Invention Title:

AUDIOVISUAL DEEPFAKE DETECTION

Publication number:

US20250037507

Publication date:
Section:

Physics

Class:

G06V40/40

Inventors:

Assignee:

Applicant:

Drawings (4 of 9)

Smart overview of the Invention

The patent application outlines a machine-learning architecture designed for biometric-based identity recognition and deepfake detection. This system integrates speaker and facial recognition with deepfake detection capabilities, analyzing both audio and visual data to assess the authenticity of audiovisual content. The architecture is composed of layers that generate multiple scores, including those for speaker and facial recognition, deepfake detection, and lip-sync estimation.

Technical Field

The application addresses the growing challenge of detecting deepfakes in audiovisual data, which are increasingly used to spread misinformation or impersonate individuals. These deepfakes can be particularly problematic for systems that rely on audiovisual data for user authentication. The proposed solution offers a comprehensive approach by evaluating both audio and visual components simultaneously, thus improving the accuracy of deepfake detection.

System Architecture

The machine-learning architecture comprises various scoring components, including sub-architectures for speaker and facial deepfake detection, speaker and facial recognition, and lip-sync estimation. It extracts low-level features from audiovisual data to generate scores that determine the likelihood of deepfake content and verify the claimed identity in the video.
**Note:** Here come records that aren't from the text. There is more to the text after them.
/-- The record after the x result of the oldest entry has arrived. -/
theorem fillRq_fields {h : Hart} {i : Instr} {op : VOp} {d : BitVec 5} (v : Word)
    (hq : h.vq = [] ∧ h.rq = []) (ht : h.lp.trip = .no) (hx : op.xd = some d) :
    ∃ F : Hart, (h.enqueue i op).canon.fillRq v = ({ (h.queued i op).canon with rq := [] } : Hart).moved F.x F.lp F.pc F.chans ∧
      F.sameFour ((h.setX d v).goto .inline (h.pc + BitVec.ofNat 64 (lengthOf i))) := by
  obtain ⟨h1, h2⟩ := hq
  have hqv : (h.queued i op).vq = [headOf h i op] := by simp [Hart.queued, h1, h2, headOf]
  have hqr : (h.queued i op).rq = [{ reg := d, qpos := 0, value := none }] := by simp [Hart.queued, h1, h2, hx]
  have hd : (headOf h i op).rq = some 0 := by simp [headOf, hx]
  have q1 : (h.queued i op).x = h.x := rfl
  have q2 : (h.queued i op).lp = h.lp := rfl
  have q3 : (h.queued i op).pc = h.pc := rfl
  have q4 : (h.queued i op).chans = h.chans := rfl
  rw [Hart.enqueue_cases]
  generalize hQ : h.queued i op = Q at *
  have hb : (h.setX d v).inBody (h.setX d v).pc = h.inBody h.pc := by
    unfold Hart.setX Hart.inBody
    split_ifs <;> rfl
  have hlp : (h.setX d v).lp = h.lp := by
    unfold Hart.setX
    split_ifs <;> rfl
  have hch : (h.setX d v).chans = h.chans := by
    unfold Hart.setX
    split_ifs <;> rfl
  by_cases hw : op.xd = some h.lp.reg ∧ h.lp.reg ≠ 0#5 ∧ h.inBody h.pc = true ∧ h.pc + BitVec.ofNat 64 (lengthOf i) = h.lp.stop
  · rw [if_pos hw]
    obtain ⟨w1, w2, w3, w4⟩ := hw
    rw [hx] at w1
    obtain rfl : d = h.lp.reg := by simpa using w1
    have hact : h.lp.active = true := by
      simp only [Hart.inBody, Bool.and_eq_true] at w3
      exact w3.1.1
    have e0 : h.lp = { h.lp with trip := .no } := by
      rw [← ht]
    change ∃ F : Hart, (Hart.canon (Q.moved Q.x { h.lp with trip := .atPc } (h.pc + BitVec.ofNat 64 (lengthOf i)) Q.chans)).fillRq v = _ ∧ _
    refine ⟨_, fillRq_decided (e := headOf h i op) (d := h.lp.reg) v hqv hqr hd rfl w2 hact rfl, ?_⟩
    unfold Hart.goto
    rw [hb, if_pos w3, hlp, if_pos w4]
    refine tripEnd_four (h := h.setX h.lp.reg v) ⟨?_, ?_⟩ ?_ (by rw [hlp]; exact w2)
    · rw [hlp, Hart.setX, if_neg w2]
      exact e0.symm
    · rw [hch, Hart.setX, if_neg w2]
      exact q4
    · rw [Hart.setX, if_neg w2, Hart.setX, if_neg w2]
      change ((Q.x.set 0 0).set h.lp.reg.toNat v h.lp.reg.isLt).set 0 0 = _
      rw [set_zero_set _ _ w2, q1]
  · rw [if_neg hw]
    have hlp2 : (Q.goto .inline (h.pc + BitVec.ofNat 64 (lengthOf i))).lp.trip = .no := by
      unfold Hart.goto Hart.tripEnd Hart.setX
      split_ifs <;> simp_all
    rw [show Q.goto .inline (h.pc + BitVec.ofNat 64 (lengthOf i)) = Q.moved
      (Q.goto .inline (h.pc + BitVec.ofNat 64 (lengthOf i))).x (Q.goto .inline (h.pc + BitVec.ofNat 64 (lengthOf i))).lp
      (Q.goto .inline (h.pc + BitVec.ofNat 64 (lengthOf i))).pc (Q.goto .inline (h.pc + BitVec.ofNat 64 (lengthOf i))).chans
      from Hart.goto_eq _ _ _]
    refine ⟨Q.moved _ _ _ _, fillRq_plain (e := headOf h i op) (d := d) v hqv hqr hd hlp2, ?_⟩
    have hco := Hart.goto_congr (h := h) (h' := Q) .inline (h.pc + BitVec.ofNat 64 (lengthOf i)) q1 q2 q3 q4
    obtain ⟨c1, c2, c3, c4⟩ := hco
    rw [c1, c2, c3, c4]
    by_cases d0 : d = 0#5
    · subst d0
      have hs : ∀ Y : Hart, ∀ v, Y.setX 0#5 v = Y := fun Y v => if_pos rfl
      rw [hs, hs]
      refine ⟨?_, rfl, ?_, rfl⟩
      · apply Vector.ext
        intro k hk
        simp only [Hart.moved, Hart.canon, Vector.getElem_set]
        split_ifs <;> rfl
      · exact and_even _
    · have hs : ∀ Y : Hart, ∀ v, Y.setX d v = { Y with x := Y.x.set d.toNat v d.isLt } := fun Y v => if_neg d0
      rw [hs, hs]
      unfold Hart.goto
      have hb' : Hart.inBody { h with x := h.x.set d.toNat v d.isLt } h.pc = h.inBody h.pc := rfl
      dsimp only
      rw [hb']
      by_cases k1 : h.inBody h.pc = true
      · rw [if_pos k1, if_pos k1]
        by_cases k2 : h.pc + BitVec.ofNat 64 (lengthOf i) = h.lp.stop
        · rw [if_pos k2, if_pos k2]
          have hne : h.lp.reg ≠ 0#5 → d ≠ h.lp.reg := fun e1 e2 => hw ⟨by rw [hx, e2], e1, k1, k2⟩
          have hst : ∀ (x : Vector Word 32) (a b : Word), d ≠ h.lp.reg →
              ((x.set h.lp.reg.toNat a h.lp.reg.isLt).set d.toNat b d.isLt) =
                (x.set d.toNat b d.isLt).set h.lp.reg.toNat a h.lp.reg.isLt := by
            intro x a b hn
            have : h.lp.reg.toNat ≠ d.toNat := fun e => hn (BitVec.eq_of_toNat_eq e.symm)
            exact Vector.set_comm _ _ this
          have hgx : d ≠ h.lp.reg → Hart.getX { h with x := h.x.set d.toNat v d.isLt } h.lp.reg = h.getX h.lp.reg := by
            intro hn
            have : d.toNat ≠ h.lp.reg.toNat := fun e => hn (BitVec.eq_of_toNat_eq e)
            simp [Hart.getX, this]
          by_cases r0 : h.lp.reg = 0#5
          · have hn : d ≠ h.lp.reg := fun e => d0 (e.trans r0)
            unfold Hart.tripEnd
            dsimp only
            rw [hgx hn]
            unfold Hart.setX
            rw [if_pos r0, if_pos r0, if_pos r0]
            split_ifs <;> exact ⟨set_zero_set _ _ d0 _, rfl, and_even _, rfl⟩
          · have hn := hne r0
            unfold Hart.tripEnd
            dsimp only
            rw [hgx hn]
            unfold Hart.setX
            rw [if_neg r0, if_neg r0, if_neg r0]
            split_ifs <;> refine ⟨?_, rfl, and_even _, rfl⟩
            · refine (set_zero_set _ _ d0 _).trans ?_
              exact congrArg (fun x => Vector.set x 0 0) (hst _ _ _ hn)
            · refine (set_zero_set _ _ d0 _).trans ?_
              exact congrArg (fun x => Vector.set x 0 0) (hst _ _ _ hn)
        · rw [if_neg k2, if_neg k2]
          simp only [reduceCtorEq, false_and, if_false]
          refine ⟨set_zero_set _ _ d0 _, rfl, ?_, rfl⟩
          exact and_even _
      · rw [if_neg k1, if_neg k1]
        refine ⟨set_zero_set _ _ d0 _, rfl, ?_, rfl⟩
        exact and_even _
/-- The record after an entry with an x result has completed: x[d] is written before the hart goes on, so that a trip which ends
there is decided on the value (R125, R220). -/
theorem popEntry_past_x {h : Hart} {i : Instr} {op : VOp} {d : BitVec 5} {len : Nat} (v : Word)
    (hq : h.vq = [] ∧ h.rq = [] ∧ h.migVec = none) (ht : h.lp.trip = .no) (hx : op.xd = some d) (hlen : lengthOf i = len) :
    (Hart.popEntry ((h.enqueue i op).canon.fillRq v) h.groups).canon = ((h.setX d v).past len op.rounds).canon := by
  subst hlen
  obtain ⟨F, e, f1, f2, f3, f4⟩ := fillRq_fields (i := i) v ⟨hq.1, hq.2.1⟩ ht hx
  rw [e]
  have hs : h.setX d v = { h with x := (h.setX d v).x } := by
    unfold Hart.setX
    split_ifs <;> rfl
  generalize (h.setX d v).x = X at hs
  rw [hs] at f1 f2 f3 f4 ⊢
  have hT : ∃ r, (if op.rounds then Hart.takeSeed { h with x := X } else { h with x := X }) = ({ h with x := X, rmode := r } : Hart) := by
    split
    · exact ⟨_, Hart.takeSeed_eq _⟩
    · exact ⟨h.rmode, rfl⟩
  have hseed : (h.queued i op).rmode = (if op.rounds then Hart.takeSeed { h with x := X } else { h with x := X }).rmode := by
    unfold Hart.queued Hart.takeSeed
    cases op.rounds <;> simp
    split <;> rfl
  obtain ⟨r, hT⟩ := hT
  unfold Hart.past
  rw [hT] at hseed ⊢
  rw [show Hart.groups { h with x := X } = h.groups from rfl]
  have hg := Hart.goto_congr (h := { h with x := X }) (h' := { h with x := X, rmode := r }) .inline
    (h.pc + BitVec.ofNat 64 (lengthOf i)) rfl rfl rfl rfl
  obtain ⟨g1, g2, g3, g4⟩ := hg
  rw [Hart.goto_eq { h with x := X, rmode := r }]
  rw [← g1] at f1
  rw [← g2] at f2
  rw [← g3] at f3
  rw [← g4] at f4
  generalize Hart.goto { h with x := X, rmode := r } .inline (h.pc + BitVec.ofNat 64 (lengthOf i)) = G at *
  have hqv : (h.queued i op).vq = [headOf h i op] := by simp [Hart.queued, hq.1, hq.2.1, headOf]
  have hvqn : (if changesVl (headOf h i op).insn = true then takeVl h.vl ([] : List VEntry) else []) = h.vq := by
    rw [hq.1]
    split <;> rfl
  unfold Hart.popEntry
  rw [show (({ (h.queued i op).canon with rq := [] } : Hart).moved F.x F.lp F.pc F.chans).vq = [headOf h i op] from hqv]
  dsimp only
  rw [show (({ (h.queued i op).canon with rq := [] } : Hart).moved F.x F.lp F.pc F.chans).vl = h.vl from rfl, hvqn]
  unfold Hart.moved Hart.canon
  dsimp only
  rw [f1, f2, f3, f4, hseed]
  dsimp only
  simp [Hart.queued, BitVec.and_assoc, hq.2.1]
This integrated approach enhances identity recognition and verification for both audio and visual data.

Implementation

The system includes a computer-implemented method where a processor obtains an audiovisual data sample, applies the machine-learning architecture to generate similarity and deepfake scores, and produces a final output score indicating the likelihood of genuine content. This method allows for efficient processing of complex audiovisual data to detect potential deepfakes.

System Components

The system consists of an analytics system connected to end-user devices via various networks. The analytics server processes audiovisual data to recognize voices and faces or detect deepfakes. It communicates over networks such as LAN, WAN, or the Internet using protocols like TCP/IP. The analytics server outputs scores indicating whether the audiovisual input is genuine or spoofed.